2. The second special ground of the amended motion complains of the refusal of the court to grant a mistrial because of certain documents being allowed by the solicitor-general to be left in view of the jury, the same being divorce petitions involving the accused, which allegedly put his character in issue. These documents were not allowed in evidence and, on objection of the defendant's counsel, the court instructed the solicitor-general to remove them from the jury's view. There is no evidence that the jury read the documents or was in any way influenced by them, and they were not allowed in evidence; hence, we see no error in this ground, and it is, accordingly, without merit.
3. The third special ground complains of evidence introduced without objection as to the reputation of the deceased for good character on the basis that the defendant was forbidden by the rules of evidence to attack the character of the deceased; and for the court to allow this evidence in the record was highly prejudicial, and the court should have excluded it without objection. While the movant attempts to show certain objections, which it is claimed were, in effect, objections to this evidence, they fail to amount to objections to the evidence of good character, and to present any question for determination by this court. See Smith v. State, 192 Ga. 713 (2a) ( 16 S.E.2d 543); Savage v. State, 209 Ga. 374 (1) ( 72 S.E.2d 715), and citations therein. The defendant attempted to show that the deceased, who was a married man, was an adulterer and an interloper breaking up the marriage of the accused; and the evidence complained of was clearly admissible to counteract any such defense, and this ground is wholly without merit. Crawley v. State, 137 Ga. 777 (1) ( 74 S.E. 537).
4. The fourth and fifth special grounds complain of the court's failure to give a request to charge on voluntary and involuntary manslaughter. There was no evidence in the record from which the jury could have determined that the accused was guilty of either of these lesser crimes, and the court did not err in refusing to thus charge. See Channell v. State, 109 Ga. 150, 153 ( 34 S.E. 353); Cooper v. State, 197 Ga. 611 (1) ( 30 S.E.2d 177).
5. Under the rule that a request to charge "must be correct and even perfect" ( Lewis v. State, 196 Ga. 755 (3), 27 S.E.2d 659), the court did not err in refusing to charge the written request, which states that a presumption of innocence should be considered "as evidence of the defendant's innocence and constitutes a substantial defense for the defendant." See McBurnett v. State, 206 Ga. 59 (2) ( 55 S.E.2d 598); Randall v. State, 210 Ga. 435 (1a) ( 80 S.E.2d 695). The court amply covered in the charge given the presumption of innocence in favor of the accused, and the ground complaining of the failure to charge the written request is wholly without merit.
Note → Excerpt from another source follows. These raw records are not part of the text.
/-! ## What one write does to each field of the core and of its die (R126) -/

namespace RegW
def onSregs (m : FMap Word) : RegW → FMap Word
  | .s n y => if n = 0 then m else fset m 0 n y
  | _ => m
def onSup (m : FMap Word) : RegW → FMap Word
  | .sup n y => if n = 0 then m else fset m 0 n y
  | _ => m
def onVregs (m : FMap Line) : RegW → FMap Line
  | .v n x b => fset m 0 n (merged (fget m 0 n) x b)
  | _ => m
def onPreds (m : FMap Pred) : RegW → FMap Pred
  | .p n x b => if n = 0 then m else fset m 0 n (merged (fget m 0 n) x b)
  | _ => m
def onScales (m : FMap Scales) : RegW → FMap Scales
  | .sc n x => fset m 0 n x
  | _ => m
def onFlags (f ctrl : Nat) : RegW → Nat
  | .flags x => f ||| (x &&& ctrl)
  | .srw r y => if r = 0x10 then y.toNat % 32 else f
  | _ => f
def onCtrl (f : Nat) : RegW → Nat
  | .srw r y => if r = 0x11 then y.toNat % 32 else f
  | _ => f
def onTrappc (pc : Nat) : RegW → Nat
  | .srw r y => if r = 0x41 then y.toNat % 2 ^ 16 else pc
  | _ => pc
def onEvcsel (c : CoreCtx) : RegW → FMap Nat
  | .srw r y => if 0x80 ≤ r ∧ r ≤ 0x87 then fset c.evcsel 0 (r - 0x80) (coreSel y.toNat) else c.evcsel
  | .evctl op false mask => (evCore op mask (List.range 8) c).evcsel
  | _ => c.evcsel
def onEvc (c : CoreCtx) : RegW → FMap Nat
  | .srw r y => if 0x88 ≤ r ∧ r ≤ 0x8F then fset c.evc 0 (r - 0x88) (y.toNat % 2 ^ 48) else c.evc
  | .evctl op false mask => (evCore op mask (List.range 8) c).evc
  | _ => c.evc
def onIfstat (x : IfStat) : RegW → IfStat
  | .ifence => { x with fenced := true }
  | _ => x
/-- A READY half is ARMED by IFENCE if it is the idle one (R231). -/
def onHalf (idle : Bool) (h : Nat) : RegW → Nat
  | .ifence => if idle = true ∧ h = 3 then 4 else h
  | _ => h
def onDepth (d : Nat) : RegW → Nat
  | .cropen _ => d + 1
  | .crclose => d - 1
  | _ => d
def onCrvec (c : CoreCtx) : RegW → FMap Nat
  | .cropen t => fset c.crvec 0 c.crDepth t
  | _ => c.crvec
def onCrLoops (c : CoreCtx) : RegW → List (List LoopEntry)
  | .cropen _ => c.crLoops.take c.crDepth ++ [c.loops]
  | _ => c.crLoops
def onTshape (mx : Bool) (m : FMap Nat) : RegW → FMap Nat
  | .srw r y => if (0x60 ≤ r ∧ r ≤ 0x73) ∧ mx = true then fset m 0 (r - 0x60) (y.toNat % 2 ^ 26) else m
  | _ => m
def onDevsel (d : Die) : RegW → FMap Nat
  | .srw r y => if 0xA0 ≤ r ∧ r ≤ 0xAF then fset d.devsel 0 (r - 0xA0) (dieSel y.toNat) else d.devsel
  | .evctl op true mask => (evDie op mask (List.range 16) d).devsel
  | _ => d.devsel
def onDevc (d : Die) : RegW → FMap Nat
  | .srw r y => if 0xB0 ≤ r ∧ r ≤ 0xBF then fset d.devc 0 (r - 0xB0) (y.toNat % 2 ^ 48) else d.devc
  | .evctl op true mask => (evDie op mask (List.range 16) d).devc
  | _ => d.devc
end RegW
/-- The core after a write that is due on it. -/
def Core.take (c : Core) (p : Pend) : Core :=
  { c with
    trappc := p.w.onTrappc c.trappc
    ifstat := p.w.onIfstat c.ifstat
    ctx := { c.ctx with
      sregs := p.w.onSregs c.ctx.sregs, sup := p.w.onSup c.ctx.sup, vregs := p.w.onVregs c.ctx.vregs
      preds := p.w.onPreds c.ctx.preds, scales := p.w.onScales c.ctx.scales
      fpflags := p.w.onFlags c.ctx.fpflags c.ctx.fpctrl, fpctrl := p.w.onCtrl c.ctx.fpctrl
      evcsel := p.w.onEvcsel c.ctx, evc := p.w.onEvc c.ctx
      halfA := p.w.onHalf c.ctx.halfAct c.ctx.halfA, halfB := p.w.onHalf (!c.ctx.halfAct) c.ctx.halfB
      crDepth := p.w.onDepth c.ctx.crDepth, crvec := p.w.onCrvec c.ctx, crLoops := p.w.onCrLoops c.ctx } }
def Pend.onLease (k : Nat) (l : ArrayLease) (p : Pend) : ArrayLease :=
  match p.w with
  | .lease take => if take then { holder := some k, grant := p.issue, count := 0 } else ArrayLease.free
  | _ => l
/-- The die of core `k` after a write that is due on it. -/
def Die.take (k : Nat) (d : Die) (p : Pend) : Die :=
  { d with tshape := p.w.onTshape (isMx k) d.tshape, devsel := p.w.onDevsel d, devc := p.w.onDevc d, lease := p.onLease k d.lease }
( a) Grounds 10, 11, 12, 14, and 15, all complaining of the court's failure to charge, are, for the same reason as that given above, without merit, in that said written requests are either argumentative, without evidence to support the same, or imperfect.
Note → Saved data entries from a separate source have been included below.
-- ==== Sys2Proof/Machine/HostPorts.lean ====
section
/-! DEFINITION. The block's ports and what the host may do between steps (spec/10_state.md R53 to R61;
spec/60_exceptions.md R340; spec/70_reset_and_hazards.md R350 to R357). -/

namespace Sys2Proof.Machine

/-- The result of a step (R56). -/
inductive StepResult where
  | ok
  | fault (c : Fault)
  /-- The word has no meaning under DECODE_5_9 = refuse (R133). -/
  | noMeaning
  deriving DecidableEq, Repr

/-- The result port of a step's outcome: the fault register of the next state, or the fault a step in HALTED returns
(R61, R137). -/
def resultOf : Result → StepResult
  | .next t =>
    match t.fault with
    | none => .ok
    | some c => .fault c
  | .fault c => .fault c
  | .refused _ => .noMeaning

/-- `PROGRAM_BASE` (R8, R356). -/
abbrev programBase : Nat := 0x200

/-- The largest image that fits below 0x1000 (R356). -/
abbrev programMax : Nat := 0xE00

/-- Font base (R8, R355). -/
abbrev fontBase : Nat := 0x000

/-- A machine before any load, with memory MEM0 (R353). -/
def State.powerOn (cfg : Config) (mem0 : Memory) : State := { State.reset with cfg := cfg, mem := mem0 }

/-- The `reset` command (R57, R350): every register at its reset value; memory is not written (R351), nor are the
parameters and the count of free bytes. `rand_in` holds no byte after it: the byte of a step that did not come (or
faulted) is no byte of a later step (R340; log 8). -/
def resetCommand (s : State) : State :=
  { State.reset with mem := s.mem, cfg := s.cfg, draws := s.draws }

/-- `load(a, b)` (R58): an address is 12 bits, so it never passes 0xFFF. -/
def loadByte (a : Addr12) (b : Byte) (s : State) : State := { s with mem := s.mem.write a.toNat b }

/-- `loadFontSprites` (R355): the 80 bytes of FONT at 0x000. -/
def loadFontSprites (s : State) : State := { s with mem := s.mem.writeBytes fontBase s.cfg.font.toList }

/-- `loadProgramROM` (R356): the image at 0x200; an image that does not fit is refused and loads nothing. -/
def loadProgramRom (image : List Byte) (s : State) : State :=
  if image.length ≤ programMax then { s with mem := s.mem.writeBytes programBase image } else s

/-- `key_in` (R54): all 16 flags at once. -/
def keyIn (keys : Vector Bool 16) (s : State) : State := { s with keys := keys }

/-- `rand_in` (R55): the byte of the coming step, in the place of any supplied before it. -/
def randomIn (b : Byte) (s : State) : State := { s with randIn := some b }

/-- `redraw_clear` (R59). -/
def redrawClear (s : State) : State := { s with redraw := false }

/-- `fb_read` (R59). -/
def fbRead (s : State) (c : Fin 64) (r : Fin 32) : Bool := pixel s.fb c r

/-- What `state_read` returns (R60). -/
structure StatePort where
  pc : Word
  i : Word
  sp : Fin 17
  v : Vector Byte 16
  dt : Byte
  st : Byte
  stack : Vector Word 16
  fault : Option Fault
  deriving DecidableEq, Repr

/-- `state_read`: without side effect, in RUN and in HALTED (R60). -/
def stateRead (s : State) : StatePort :=
  { pc := s.pc, i := s.i, sp := s.sp, v := s.v, dt := s.dt, st := s.st, stack := s.stack, fault := s.fault }

/-- The host's moves: it acts only between steps and only through these (R340). -/
inductive HostMove where
  | reset
  | load (a : Addr12) (b : Byte)
  | loadFont
  | loadProgram (image : List Byte)
  | keys (flags : Vector Bool 16)
  | random (b : Byte)
  | clearRedraw
  deriving DecidableEq, Repr

/-- What a move does to the state (R340). -/
def hostMove : HostMove → State → State
  | .reset, s => resetCommand s
  | .load a b, s => loadByte a b s
  | .loadFont, s => loadFontSprites s
  | .loadProgram image, s => loadProgramRom image s
  | .keys flags, s => keyIn flags s
  | .random b, s => randomIn b s
  | .clearRedraw, s => redrawClear s

/-- The boot order: reset, font load, program load (R354). -/
def boot (cfg : Config) (mem0 : Memory) (image : List Byte) : State :=
  loadProgramRom image (loadFontSprites (resetCommand (State.powerOn cfg mem0)))

end Sys2Proof.Machine
end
6. The thirteenth special ground is without merit, since there was no evidence showing any intimacy in the presence of the husband from which he might infer that a criminal act of intimacy was just over or about to begin, the evidence being merely that his wife, who was separated from him, was sitting at a table in a restaurant with the deceased at the time of the shooting; and the court did not err in refusing to charge as thus requested, as there was no evidence requiring the court to charge that the defendant could have attacked the deceased for intimacy with his wife in his presence. See Mays v. State, 88 Ga. 399, 403 ( 14 S.E. 560); Channell v. State, 109 Ga. 150, 153, supra.
7. The evidence was sufficient to support the verdict, and the general grounds are also without merit. For the reasons stated above, the court did not err in denying the motion for new trial as amended.
Judgment affirmed. All the Justices concur.